Structural characterization of a G-rich region within EGFR promoter

R. Rigo1, A. Kotar2, J. Plavec2, C. Sissi1

1Pharmaceutical and Pharmacological Sciences Dept., Università degli studi di Padova,Via Marzolo 5, 35131 Padova, Italy

2Slovenian NMR centre, National Institute of Chemistry, Hajdrihova 19, 1001 Ljubljana, Slovenia

riccardo.rigo@ceitec.muni.cz

G-quadruplexes (G4) are nucleic acid secondary structures formed by planar arrays of four guanines (G-quartets), held together through Hoogsteen hydrogen bonds, stacking one on each other to generate a non-canonical tetra-helix. Many studies reported their involvement in several cellular processes, such as gene expression, DNA replication and telomere maintenance. G-rich sequences are enriched in promoter regions of oncogenes and at these sites G-quadruplex formation has been implicated in modulation of gene transcription, suggesting potential for G4-based anticancer therapies [1].

Whereas it is quite easy to map the distribution of putative G-quadruplex forming sequences (PQS) by in silico analytical tools, the real folding properties of these sequences are currently poorly predictable due to the highly polymorphic behaviour of the G4 arrangements. Indeed, both the nucleic acid sequence and the environment greatly affect the structure, stability and folding kinetics of these elements. Thus, in order to assess any potential biological role for these non-canonical DNA structures, a detailed evaluation of the ability of these PQS to fold into stable G4 is required [2].

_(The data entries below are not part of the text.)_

-- ==== Sys2Proof/Machine/TravelCore.lean ====
section
/-! DEFINITION. Shared operations of the Travel Unit: spans, drive, faults, reservations, moves, arrival and overshoot,
late conflicts and stops (R140 to R150). They hand over SPAN frames and raise TRAVEL_FAULT; the Cycle Controller is
told by the operations of Machine/CycleCore.lean and Machine/Chains.lean. -/

namespace Sys2Proof.Machine

/-- The own span is handed over in a SPAN (R143); before RUN no frame is (R78). -/
def handSpan (s : State) : State :=
  match s.running, ownSpan s with
  | true, some sp => enqueue (.span sp.lo sp.hi) s
  | _, _ => s

/-- A SPAN is handed over when the own span differs from the one before (R143). -/
def handSpanIfChanged (before : Option Stretch) (s : State) : State :=
  if ownSpan s = before then s else handSpan s

/-- A move is under way: RESERVING, MOVING or CREEPING without the homing mark (R148). -/
def moveUnderWay (s : State) : Bool :=
  match s.travel.state with
  | .reserving => true
  | .moving => true
  | .creeping => !s.travel.homing
  | _ => false

/-- A homing search is under way (R141). -/
def homingUnderWay (s : State) : Bool := s.travel.state == .creeping && s.travel.homing

/-- The tower parks: a travel state with the body as span, drive off, no hold, timers stopped (R143). -/
def parked (st : TravelState) (t : Travel) : Travel :=
  { t with
    state := st, homing := false, drive := .off, moveSpan := none, held := false, holdTicks := 0,
    correcting := false, stallMs := none, restMs := none }

/-- Without a move there is no target and no target hold (R156), and no approach side: DESIGN CHOICE (log 59). -/
def noTarget (t : Travel) : Travel := { t with targetHold := none, target := none, approach := none }

/-- Entry to FAULTED, from any cause (R148). -/
def faultTravel (c : TravelFault) (s : State) : State :=
  raise .travelFault
    (handSpan { s with travel := { noTarget (parked .faulted s.travel) with fault := some c } })

/-- A proximity switch on a side is active (R142). -/
def proxActive (s : State) : Dir → Bool
  | .low => s.pins.proxLo
  | .high => s.pins.proxHi

/-- The side the drive runs toward. -/
def Drive.dir : Drive → Option Dir
  | .off => none
  | .creep d => some d
  | .fast d => some d

/-- The drive runs toward an active proximity switch: FAULTED with cause PROX (R142). -/
def proxTest (s : State) : State :=
  match s.travel.drive.dir with
  | some d => if proxActive s d then faultTravel .prox s else s
  | none => s

/-- The side of a target on which a position stands; at the target itself HIGH: DESIGN CHOICE (log 46). -/
def sideOf (x target : Nat) : Dir := if x < target then .low else .high

/-- From a side of the target, the direction toward it. -/
def otherSide : Dir → Dir
  | .low => .high
  | .high => .low

/-- The drive of a travel state toward a direction: fast in MOVING, creep otherwise (section 8.5). -/
def driveOf (st : TravelState) (d : Dir) : Drive := if st = .moving then .fast d else .creep d

/-- The drive starts toward the target from the side the tower stands on, at the state's speed; the stall timer starts
and the proximity switch is tested (R142, R147, R148). -/
def startDrive (target : Nat) (s : State) : State :=
  let side := sideOf (position s) target
  proxTest { s with travel := { s.travel with
    drive := driveOf s.travel.state (otherSide side), approach := some side, correcting := false, stallMs := some 0,
    restMs := none } }

/-- DRV_EN: the drive runs (R196). -/
def drvEn (s : State) : Bool := s.travel.drive.dir.isSome

/-- DRV_DIR: high while the drive runs toward HIGH; no level is stated with the drive off (R196). -/
def drvDir (s : State) : Option Bool := s.travel.drive.dir.map (fun d => decide (d = .high))

/-- DRV_FAST: high at fast speed, low at creep; no level is stated with the drive off (R196). -/
def drvFast (s : State) : Option Bool :=
  match s.travel.drive with
  | .off => none
  | .creep _ => some false
  | .fast _ => some true

/-- Within the arrival tolerance of a target (R144, R147). -/
def withinTolerance (s : State) (target : Nat) : Bool := decide (dist (position s) target ≤ (rail s).arrivalTol)

/-- The tower lies more than the tolerance beyond the target, seen from its approach side (R147). -/
def beyond (s : State) (target : Nat) : Bool :=
  match s.travel.approach with
  | some .low => decide (target + (rail s).arrivalTol < position s)
  | some .high => decide (position s + (rail s).arrivalTol < target)
  | none => false

/-- The move formula (R143) from a position to a target. -/
def moveFormula (s : State) (x target : Nat) : Stretch :=
  stretchOf (((min x target : Nat) : Int) - (rail s).half - (rail s).arrivalTol)
    (((max x target : Nat) : Int) + (rail s).half + (rail s).arrivalTol)

/-- A target lies within [rail min + half-length, rail max − half-length] (R144, R151). -/
def targetOnRail (s : State) (target : Nat) : Bool :=
  decide ((rail s).railMin + (rail s).half ≤ target) && decide (target + (rail s).half ≤ (rail s).railMax)

/-- The reservation check (R145): success sets the move span, hands its SPAN over and enters RESERVING; failure leaves
the tower WAITING with its body. The target is kept; the approach side is absent until the drive starts: DESIGN CHOICE
(log 59). -/
def reservationCheck (target : Nat) (s : State) : State :=
  let sp := moveFormula s (position s) target
  if !s.qli.degraded && (overlapping s sp).isEmpty then
    handSpan { s with travel := { parked .reserving s.travel with moveSpan := some sp, approach := none } }
  else { s with travel := { parked .waiting s.travel with approach := none } }

/-- The tower gives the rail back and tries again at once: body SPAN, then the check (R149, R151). -/
def yieldRail (s : State) : State :=
  match s.travel.target with
  | some t => reservationCheck t (handSpan { s with travel := { parked .waiting s.travel with approach := none } })
  | none => s

/-- The reasons a move request is refused with (R144). -/
inductive MoveRefusal where
  | busy
  | faulted
  | unreferenced
  | spout
  | noHold
  | target
  deriving DecidableEq, Repr

/-- The answer to a move request (R144). -/
inductive MoveAnswer where
  | refused (reason : MoveRefusal)
  | arrived
  | underWay
  deriving DecidableEq, Repr

/-- The conditions on which a move request to a hold is taken, in order: the target, or the reason of the first that fails
(R144). -/
def moveTarget (s : State) (hold : Nat) : Except MoveRefusal Nat :=
  if s.travel.state = .faulted then .error .faulted
  else if s.travel.state ≠ .stopped || s.travel.homing then .error .busy
  else if !s.travel.referenced then .error .unreferenced
  else if s.spout.state ≠ .raised then .error .spout
  else
    match findHold s hold with
    | some h => if targetOnRail s (hatchCentre s h) then .ok (hatchCentre s h) else .error .target
    | none => .error .noHold

/-- A move request to a hold (R144). -/
def requestMove (hold : Nat) (s : State) : State × MoveAnswer :=
  match moveTarget s hold with
  | .error r => (s, .refused r)
  | .ok t =>
    let s := { s with travel := { s.travel with overshoots := 0 } }
    if withinTolerance s t then (s, .arrived)
    else
      (reservationCheck t { s with travel := { s.travel with targetHold := some hold, target := some t } }, .underWay)

/-- A stop request (R150). -/
def stopTravel (s : State) : State :=
  match s.travel.state with
  | .stopped => s
  | .faulted => s
  | _ =>
    handSpanIfChanged (ownSpan s) { s with travel := noTarget (parked .stopped s.travel) }

/-- The Travel Unit's clear request (R148); without effect outside FAULTED. -/
def clearTravel (s : State) : State :=
  if s.travel.state = .faulted then
    { s with travel := { s.travel with state := .stopped, fault := none, overshoots := 0 } }
  else s

/-- Entry to the creep zone (R147): CREEPING, a running drive slows to creep. -/
def creepEntry (target : Nat) (s : State) : State :=
  if s.travel.state = .moving && decide (dist (position s) target ≤ (rail s).creepZone) then
    { s with travel := { s.travel with
        state := .creeping,
        drive := match s.travel.drive with
          | .fast d => .creep d
          | d => d } }
  else s

/-- An overshoot (R147): the first is corrected once the tower is at rest, the second faults. One found in MOVING enters
CREEPING for its correction: DESIGN CHOICE (log 47). -/
def overshoot (s : State) : State :=
  if 1 ≤ s.travel.overshoots then
    faultTravel .overshoot { s with travel := { s.travel with overshoots := s.travel.overshoots + 1 } }
  else
    { s with travel := { s.travel with
        state := .creeping, drive := .off, stallMs := none, restMs := some 0,
        overshoots := s.travel.overshoots + 1, correcting := true } }

/-- The tower coasts: drive off, the rest time runs (R147). It runs from the coast's beginning, not from the last edge:
DESIGN CHOICE (log 55). -/
def coast (s : State) : State :=
  { s with travel := { s.travel with
      drive := .off, stallMs := none, restMs := some (s.travel.restMs.getD 0) } }

/-- The creep zone, arrival and overshoot tests of R147 on the position and target as they stand. While a correction is
awaited there is no second overshoot (log 23), nor after a mooring shift: DESIGN CHOICE (log 24). -/
def travelTests (s : State) : State :=
  match s.travel.target with
  | none => s
  | some t =>
    if (s.travel.state = .moving || s.travel.state = .creeping) && !s.travel.homing then
      let s := creepEntry t s
      if beyond s t && !s.travel.correcting then overshoot s
      else if s.travel.state = .creeping && withinTolerance s t then coast s
      else s
    else s

/-- The move span narrows behind the advancing tower (R143). -/
def shrinkSpan (s : State) : State :=
  match s.travel.target, s.travel.moveSpan with
  | some t, some sp =>
    if (s.travel.state = .moving || s.travel.state = .creeping) && !s.travel.homing then
      let f := moveFormula s (position s) t
      if f.within sp then { s with travel := { s.travel with moveSpan := some f } } else s
    else s
  | _, _ => s

/-- The relative travel of the homing search has reached the home search (R141). -/
def searchEnds (s : State) : Bool :=
  match s.travel.searchStart with
  | some x => homingUnderWay s && decide ((rail s).homeSearch ≤ dist (position s) x)
  | none => false

/-- The position lies outside the own span during a move or a homing search (R148). -/
def outsideSpan (s : State) : Bool :=
  (moveUnderWay s || homingUnderWay s) &&
    match ownSpan s with
    | some sp => !sp.holds (position s)
    | none => false

/-- What the Travel Unit does at a change of the whole-centimetre position: the span follows, and the search distance,
span exit, creep, arrival and overshoot tests are made (R141, R143, R147, R148). A homing tower that reaches the search
length and leaves its span at one centimetre faults with STALL: DESIGN CHOICE (log 54). -/
def positionMoved (before : Option Stretch) (s : State) : State :=
  let s := handSpanIfChanged before (shrinkSpan s)
  if searchEnds s then faultTravel .stall s
  else if outsideSpan s then faultTravel .spanExit s
  else travelTests s

/-- The notice "sent" for the SPAN that carries the move span, not renewed (R146): the drive starts toward the target,
unless the tower already stands within tolerance, where it only coasts to its arrival (log 23). -/
def moveSpanSent (s : State) : State :=
  match s.travel.state, s.travel.target with
  | .reserving, some t =>
    let st : TravelState := if dist (position s) t ≤ (rail s).creepZone then .creeping else .moving
    let s := { s with travel := { s.travel with state := st, approach := some (sideOf (position s) t) } }
    if withinTolerance s t then coast s else startDrive t s
  | _, _ => s

/-- The move is arrived (R147). -/
def arrive (s : State) : State := handSpan { s with travel := noTarget (parked .stopped s.travel) }

/-- The drive is off because the tower coasts to its rest (R147). -/
def coasting (s : State) : Bool := s.travel.restMs.isSome

/-- A held move goes on when the overlap has gone (R149): the drive restarts unless the tower coasts. -/
def endHold (s : State) : State :=
  let s := { s with travel := { s.travel with held := false, holdTicks := 0 } }
  match s.travel.target with
  | some t => if coasting s then s else startDrive t s
  | none => s

/-- A move is held: drive off, stall timer stopped, state and span kept (R149). -/
def beginHold (s : State) : State :=
  { s with travel := { s.travel with held := true, holdTicks := 0, drive := .off, stallMs := none } }

/-- A blocking interval overlaps the own move span (R149). -/
def overlapStands (s : State) : Bool :=
  match s.travel.moveSpan with
  | some sp => !(overlapping s sp).isEmpty
  | none => false

/-- The late conflict (R149) and its end, for a move in MOVING or CREEPING. -/
def lateConflict (s : State) : State :=
  match s.travel.moveSpan with
  | none => s
  | some sp =>
    let overlap := overlapping s sp
    if overlap.isEmpty then (if s.travel.held then endHold s else s)
    else if overlap.any (fun i => decide (i < s.station)) then yieldRail s
    else if s.travel.held then s
    else beginHold s

/-- The Travel Unit's answer to a Peer Table notice of changed blocking intervals (R145, R146, R149). -/
def onBlocking (s : State) : State :=
  match s.travel.state, s.travel.target with
  | .waiting, some t => reservationCheck t s
  | .reserving, some _ =>
    match s.travel.moveSpan with
    | some sp =>
      if (overlapping s sp).isEmpty then s
      else handSpan { s with travel := { parked .waiting s.travel with approach := none } }
    | none => s
  | .moving, some _ => lateConflict s
  | .creeping, some _ => if s.travel.homing then s else lateConflict s
  | _, _ => s

/-- A WAITING move repeats its check (R145). -/
def recheckWaiting (s : State) : State :=
  match s.travel.state, s.travel.target with
  | .waiting, some t => reservationCheck t s
  | _, _ => s

/-- 200 ms without an edge (R147): arrived within tolerance, else the drive starts again at creep toward the target from
the side the tower stands on; a held move stays off until its hold ends. -/
def atRest (s : State) : State × Bool :=
  match s.travel.target with
  | none => (s, false)
  | some t =>
    if withinTolerance s t then (arrive s, true)
    else if s.travel.held then ({ s with travel := { s.travel with restMs := none } }, false)
    else (startDrive t s, false)

end Sys2Proof.Machine
end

In this context, we considered EGFR (Epidermal Growth Factor Receptor) oncogene as a case-study. It encodes a receptor tyrosine kinase, which overexpression or mutations, that make it constitutively active, induce uncontrolled cell proliferation, survival, adhesion, migration and differentiation [3]. A bioinformatic search identified some G-rich regions within the EGFR promoter gene. Here we explore the conformational equilibria of one of them, a 30 residue long sequence located at 272 bp upstream the transcription start site (EGFR-272). By merging spectroscopic and electrophoretic analysis performed on the wild-type sequence as well as on a wide panel of related mutants, we were able to prove that in the presence of K+ ions this sequence folds into two main G-quadruplex structures, presenting  parallel and hybrid topology. They show comparable thermal stabilities and affinities for the metal ion and, indeed, they are always co-existing in solution. The folding process is driven by a hairpin occurring in the domain corresponding to the terminal loop which is an important stabilizing element for both the identified G-quadruplexes.

 

1. D. Rhodes, H. J. Lipps, Nucleic Acids Res., 43, (2015), 8627–8637.

2. R. Rigo, M. Palumbo, C. Sissi, Biochim. Biophys. Acta, 1816, (2017), 1399-1413.

3. J. R. Goffin, K. Zbuk, Clin. Ther., 35, (2013), 1282-1303.